The International Initiative for Impact Evaluation (3ie) promotes evidence-informed equitable, inclusive and sustainable development. We support the generation and effective use of high- quality evidence to inform decision-making and improve the lives of people living in poverty in low- and middle-income countries (LMICs). We provide guidance and support to produce, synthesize and quality-assure evidence of what works, for whom, how, why and at what cost. 3ie is registered as a non-governmental organization in the United States. It has offices in New Delhi, London and Washington, DC.
3ie seeks one or more experts to help advance our efforts to improve the timeliness and efficiency of our individual evidence synthesis projects, as well as develop an infrastructure of continuous evidence surveillance of the international development literature. This will be achieved through (1) improved procedures for managing and reformatting large datasets, to facilitate reuse of data across projects, and (2) expanded use of machine learning models, including by automating information extraction and classification of academic articles. We are open to hiring one person with all relevant skills or multiple people with specialized expertise for particular types of tasks.
- Conduct an audit of 3ie workflows for systematic reviews, evidence gap maps and the Development Evidence Portal to identify areas with potential for machine learning and data science to improve processes and efficiencies. The task includes producing a short report with clear recommendations for immediate, medium- and long-term action, together with associated costs and timelines.
- Data science tasks:
a. Establish and implement procedures for management of large datasets, including organization of data repositories, managing access privileges, version control, and maintaining clean/“tidy” data.
b.

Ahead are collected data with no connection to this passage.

/-- Status 11 of the job header. -/
def headerReserved (raw : List Byte) : Bool :=
  let h := parseHeader raw
  15 < byteAt raw 2 || 1 < byteAt raw 3 || anySet raw 10 54 || anySet raw 144 112 ||
    ((List.range 32).any fun i =>
      let o := 256 + 64 * i
      match byteAt raw o with
      | 0 => anySet raw o 64
      | 1 => anySet raw (o + 1) 7 || anySet raw (o + 52) 12
      | _ => anySet raw (o + 1) 7 || anySet raw (o + 24) 40) ||
    anySet raw 2306 6 || anySet raw (2312 + 2 * h.rings.length) (32 - 2 * h.rings.length) || anySet raw 2344 24 ||
    ((List.range h.models.length).any fun i => anySet raw (2368 + 32 * i + 7) 1 || anySet raw (2368 + 32 * i + 12) 20) ||
    anySet raw (2368 + 32 * h.models.length) (32 * (16 - h.models.length)) ||
    ((List.range 64).any fun i => anySet raw (2880 + 24 * i + 1) 3 ||
      (byteAt raw (2880 + 24 * i) != 1 && anySet raw (2880 + 24 * i + 4) 20)) ||
    anySet raw 4416 192

def headerStatus (m : Mm) (raw : List Byte) : Nat :=
  if raw.length ≠ 4608 then 0xF0 else if headerFieldBad m raw then 10 else if headerReserved raw then 11 else 0

/-! ## Tile code (R262) -/

def codeTable : Nat := 64 + 16 * 160

/-- Image i of the section: offset and length. -/
def imageEnt (c : List Byte) (i : Nat) : Nat × Nat := (leAt c (codeTable + 16 * i) 8, leAt c (codeTable + 16 * i + 8) 8)

def codeIndex (c : List Byte) (l : Nat) : Nat := leAt c (64 + 16 * l) 2
def dataIndex (c : List Byte) (l : Nat) : Nat := leAt c (64 + 16 * l + 2) 2
def tileEntry (c : List Byte) (l : Nat) : Nat := leAt c (64 + 16 * l + 4) 4

/-- The entry of one logical tile breaks R262. -/
def tileEntBad (c : List Byte) (map : Tab Nat) (l : Nat) : Bool :=
  let n := leAt c 0 2
  let ci := codeIndex c l
  let di := dataIndex c l
  anySet c (64 + 16 * l + 8) 8 ||
    (if (tabFind map l).isNone then ci != 0xFFFF || di != 0xFFFF || tileEntry c l != 0
     else
       let code := imageEnt c ci
       n ≤ ci || 262144 < code.2 || code.2 % 8 != 0 || tileEntry c l % 8 != 0 || code.2 ≤ tileEntry c l ||
         (di != 0xFFFF && (n ≤ di || tmemBytes < (imageEnt c di).2)))

def codeBad (c : List Byte) (map : Tab Nat) : Bool :=
  let n := leAt c 0 2
  c.length < codeTable || anySet c 2 62 || n == 0 || 512 < n || c.length < codeTable + 16 * n ||
    ((List.range n).any fun i => c.length < (imageEnt c i).1 + (imageEnt c i).2) ||
    (List.range 160).any (tileEntBad c map)

/-- The tile entry of a logical tile, its images as container offsets; `at_` is the section's offset. -/
def parseTileEnt (c : List Byte) (at_ l : Nat) : TileEnt :=
  let image := fun (i : Nat) => if i = 0xFFFF then none else some (at_ + (imageEnt c i).1, (imageEnt c i).2)
  { code := image (codeIndex c l), data := image (dataIndex c l), entry := tileEntry c l }

/-! ## The exchange plan -/

def xpChips (x : List Byte) : Nat := leAt x 2 2
def xpMaps (x : List Byte) : Nat := leAt x 4 2
def xpTensors (x : List Byte) : Nat := leAt x 6 2
def xpTrees (x : List Byte) : Nat := leAt x 8 2
def xpCands (x : List Byte) : Nat := byteAt x 10
def xpMapDir (x : List Byte) : Nat := leAt x 24 8
def xpTensorOff (x : List Byte) : Nat := leAt x 32 8
def xpTreeDir (x : List Byte) : Nat := leAt x 40 8
def xpChipOff (x : List Byte) : Nat := leAt x 48 8
def xpChipBytes (x : List Byte) : Nat := leAt x 56 4

def chipBytesOf (chips : Nat) : Nat := (512 + 4 * chips + 63) / 64 * 64

/-- Offset and length of owner map m, of tree set n. -/
def mapSpan (x : List Byte) (m : Nat) : Nat × Nat := (leAt x (xpMapDir x + 16 * m) 8, leAt x (xpMapDir x + 16 * m + 8) 8)
def treeSpan (x : List Byte) (n : Nat) : Nat × Nat := (leAt x (xpTreeDir x + 16 * n) 8, leAt x (xpTreeDir x + 16 * n + 8) 8)

def chipBlock (x : List Byte) (c : Nat) : Nat := xpChipOff x + c * xpChipBytes x

/-- LINK[i] of a chip's block. -/
def linkWord (x : List Byte) (c i : Nat) : Nat := leAt x (chipBlock x c + 4 * i) 4

/-- Peer chip and LI of a wired link. -/
def wireOf (x : List Byte) (c i : Nat) : Option (Nat × Nat) :=
  let w := linkWord x c i
  if i < 96 && w / 2 ^ 12 % 128 ≠ 0x7F then some (w % 4096, w / 2 ^ 12 % 128) else none

def markOf (x : List Byte) (c k : Nat) : MarkPlace :=
  let o := chipBlock x c + 384 + 32 * k
  { parent := byteAt x o, altParent := byteAt x (o + 1), depth := byteAt x (o + 2), children := BitVec.ofNat 96 (leAt x (o + 4) 12) }

def candChip (x : List Byte) (k : Nat) : Nat := leAt x (16 + 2 * k) 2

def routeWord (x : List Byte) (c d : Nat) : Nat := leAt x (chipBlock x c + 512 + 4 * d) 4

/-- Status 3: every table and structure in its place. -/
def xpOffsetsBad (x : List Byte) : Bool :=
  let tables := [(xpMapDir x, 16 * xpMaps x), (xpTensorOff x, 64 * xpTensors x), (xpTreeDir x, 16 * xpTrees x),
    (xpChipOff x, xpChips x * xpChipBytes x)]
  let maps := (List.range (xpMaps x)).map (mapSpan x)
  let trees := (List.range (xpTrees x)).map (treeSpan x)
  let spans := (0, 128) :: tables ++ maps ++ trees
  spans.any (fun p => p.1 % 64 != 0 || x.length < p.1 + p.2) || !disjointList spans ||
    maps.any (fun p => p.2 != 16 + 8 * leAt x (p.1 + 4) 2) ||
    trees.any fun p => p.2 != 16 + 16 * (leAt x p.1 4 + leAt x (p.1 + 4) 4) + 4 * leAt x (p.1 + 8) 4

/-- Status 4. -/
def xpChipBad (x : List Byte) (me : Nat) : Bool :=
  let n := xpChips x
  let cs := (List.range (xpCands x)).map (candChip x)
  n ≤ me || cs.any (fun c => decide (n ≤ c)) || !noRepeats cs ||
    (List.range n).any fun c => (List.range 96).any fun i =>
      let w := linkWord x c i
      n ≤ w % 4096 || (96 ≤ w / 2 ^ 12 % 128 && w / 2 ^ 12 % 128 != 0x7F)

Build and maintain Kibana dashboards for ElasticSearch databases.
- Machine learning tasks:
a. Build, test, and refine machine learning models using state-of-the-art NLP approaches (e.g., BERT models), and establish protocols for incorporating use of these models into existing workflows. In particular, models will be used for:
i. Text classification.
ii. Automatic extraction of information from full-length academic articles into a standardized template.
- Business development tasks:
a. Contribute to bids for contracts by writing sections explaining how machine learning/automation will be used to save time and reduce costs.
- Other duties as assigned.
Qualifications and key competencies
- Relevant university degree and post graduate training in computer science, statistics, mathematics, economics, information sciences, or other related quantitative field
- In-depth and up-to-date knowledge of state-of-the-art methodologies for (semi-) automation of key systematic review processes
- Track record of applying data science and machine learning to improve processes and efficiencies of systematic review methodologies, preferably in the social sciences
- For machine learning specialist:
o Advanced experience in using Python or R for Machine Learning
- For data science specialist:
o Advanced experience in ETL (Extract, Transform, Load) pipeline for effective database management
o Advanced experience in planning, formulating, and executing Kibana dashboards
This position is fully remote and candidates should be willing to maintain core hours conducive to working with colleagues in the Delhi, London and Washington offices. 3ie is an equal-opportunity employer committed to equality and diversity. We do not discriminate based on sex, age, religion, ethnicity, caste, sexual orientation or for being differently abled. We particularly encourage ethnic minorities and differently-abled persons to apply.
Terms of employment
Candidates should be available to start work at the earliest. The consultant will be paid a day rate commensurate with experience and the duration and number of days included in the contract will depend on the aspects of the ToR covered by the consultant.
Our policies and procedures reflect our commitment to safeguarding children and vulnerable adults from abuse. We follow a zero-tolerance policy for any form of bullying or harassment in the workplace.
How to apply
Please apply by e-mail to firstname.lastname@example.org. Please include ‘SRO ML specialist' in the subject. The applicant must provide, at a minimum*, the following:
- Cover letter, not exceeding one page, highlighting your qualifications and experience relevant to the terms of reference
- Curriculum vitae (not to exceed four pages), including links to your relevant GitHub portfolio and/or recent projects you have completed
- Expected daily rate
- Contact information for three professional references
* Incomplete applications will not be considered.
Applications will be accepted and reviewed on a rolling basis until the position is filled. We will contact only shortlisted candidates.